▶ Exercise aim:
Find all the lines in the material below with the word "pkgs", and copy them.

▶ Data to process:

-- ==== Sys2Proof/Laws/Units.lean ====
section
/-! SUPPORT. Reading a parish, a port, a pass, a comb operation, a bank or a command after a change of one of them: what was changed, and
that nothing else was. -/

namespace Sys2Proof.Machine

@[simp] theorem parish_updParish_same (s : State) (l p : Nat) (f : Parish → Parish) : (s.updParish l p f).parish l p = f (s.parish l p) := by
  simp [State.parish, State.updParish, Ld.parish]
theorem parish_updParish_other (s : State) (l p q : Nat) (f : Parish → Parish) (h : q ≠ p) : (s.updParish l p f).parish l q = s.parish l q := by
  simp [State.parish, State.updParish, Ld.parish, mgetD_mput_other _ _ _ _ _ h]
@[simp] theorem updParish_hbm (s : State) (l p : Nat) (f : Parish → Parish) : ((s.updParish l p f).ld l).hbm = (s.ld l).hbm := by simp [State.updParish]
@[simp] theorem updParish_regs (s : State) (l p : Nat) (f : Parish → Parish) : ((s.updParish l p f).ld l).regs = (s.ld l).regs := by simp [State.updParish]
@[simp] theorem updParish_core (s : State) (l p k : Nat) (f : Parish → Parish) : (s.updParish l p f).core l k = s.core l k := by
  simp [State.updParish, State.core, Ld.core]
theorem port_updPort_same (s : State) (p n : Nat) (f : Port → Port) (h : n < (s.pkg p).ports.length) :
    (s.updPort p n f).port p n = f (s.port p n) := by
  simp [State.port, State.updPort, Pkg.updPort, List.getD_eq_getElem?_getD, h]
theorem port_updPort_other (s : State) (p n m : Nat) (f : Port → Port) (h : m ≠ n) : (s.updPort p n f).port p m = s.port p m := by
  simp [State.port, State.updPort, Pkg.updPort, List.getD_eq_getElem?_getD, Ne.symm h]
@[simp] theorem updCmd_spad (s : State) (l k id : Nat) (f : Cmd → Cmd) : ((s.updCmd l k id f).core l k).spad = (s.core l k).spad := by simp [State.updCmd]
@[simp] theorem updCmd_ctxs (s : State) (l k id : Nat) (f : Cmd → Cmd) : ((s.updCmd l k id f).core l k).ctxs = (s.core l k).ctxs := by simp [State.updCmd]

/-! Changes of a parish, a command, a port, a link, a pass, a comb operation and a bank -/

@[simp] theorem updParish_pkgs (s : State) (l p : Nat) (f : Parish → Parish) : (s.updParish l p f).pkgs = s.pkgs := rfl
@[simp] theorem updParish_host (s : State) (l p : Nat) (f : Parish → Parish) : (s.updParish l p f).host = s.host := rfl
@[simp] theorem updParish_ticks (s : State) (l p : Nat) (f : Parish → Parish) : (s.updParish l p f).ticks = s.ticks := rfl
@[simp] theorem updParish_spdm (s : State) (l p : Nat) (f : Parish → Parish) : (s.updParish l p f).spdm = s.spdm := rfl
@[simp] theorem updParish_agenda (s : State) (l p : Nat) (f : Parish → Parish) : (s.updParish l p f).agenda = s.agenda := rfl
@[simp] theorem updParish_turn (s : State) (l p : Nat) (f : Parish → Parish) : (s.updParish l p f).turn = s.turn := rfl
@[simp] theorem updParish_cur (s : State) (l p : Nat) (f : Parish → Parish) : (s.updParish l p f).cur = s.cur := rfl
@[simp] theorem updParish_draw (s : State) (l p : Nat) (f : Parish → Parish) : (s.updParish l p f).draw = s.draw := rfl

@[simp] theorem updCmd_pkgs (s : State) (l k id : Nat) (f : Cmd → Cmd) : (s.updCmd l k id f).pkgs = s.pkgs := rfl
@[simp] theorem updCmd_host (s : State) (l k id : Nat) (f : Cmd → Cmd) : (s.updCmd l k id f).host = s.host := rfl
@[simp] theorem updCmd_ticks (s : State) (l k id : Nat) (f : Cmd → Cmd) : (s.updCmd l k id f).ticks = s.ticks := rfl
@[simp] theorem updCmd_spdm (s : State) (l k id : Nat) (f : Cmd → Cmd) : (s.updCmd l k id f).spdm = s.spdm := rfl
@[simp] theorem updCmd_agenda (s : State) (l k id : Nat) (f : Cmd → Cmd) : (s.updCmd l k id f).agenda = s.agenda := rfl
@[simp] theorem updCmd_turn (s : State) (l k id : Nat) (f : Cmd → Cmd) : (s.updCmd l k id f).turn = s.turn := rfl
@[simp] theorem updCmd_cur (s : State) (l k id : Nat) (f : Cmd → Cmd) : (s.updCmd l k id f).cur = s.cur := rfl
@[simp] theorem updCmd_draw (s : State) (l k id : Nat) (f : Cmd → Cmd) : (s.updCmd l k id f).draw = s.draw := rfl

▶ Answer to this exercise:
@[simp] theorem updParish_pkgs (s : State) (l p : Nat) (f : Parish → Parish) : (s.updParish l p f).pkgs = s.pkgs := rfl
@[simp] theorem updCmd_pkgs (s : State) (l k id : Nat) (f : Cmd → Cmd) : (s.updCmd l k id f).pkgs = s.pkgs := rfl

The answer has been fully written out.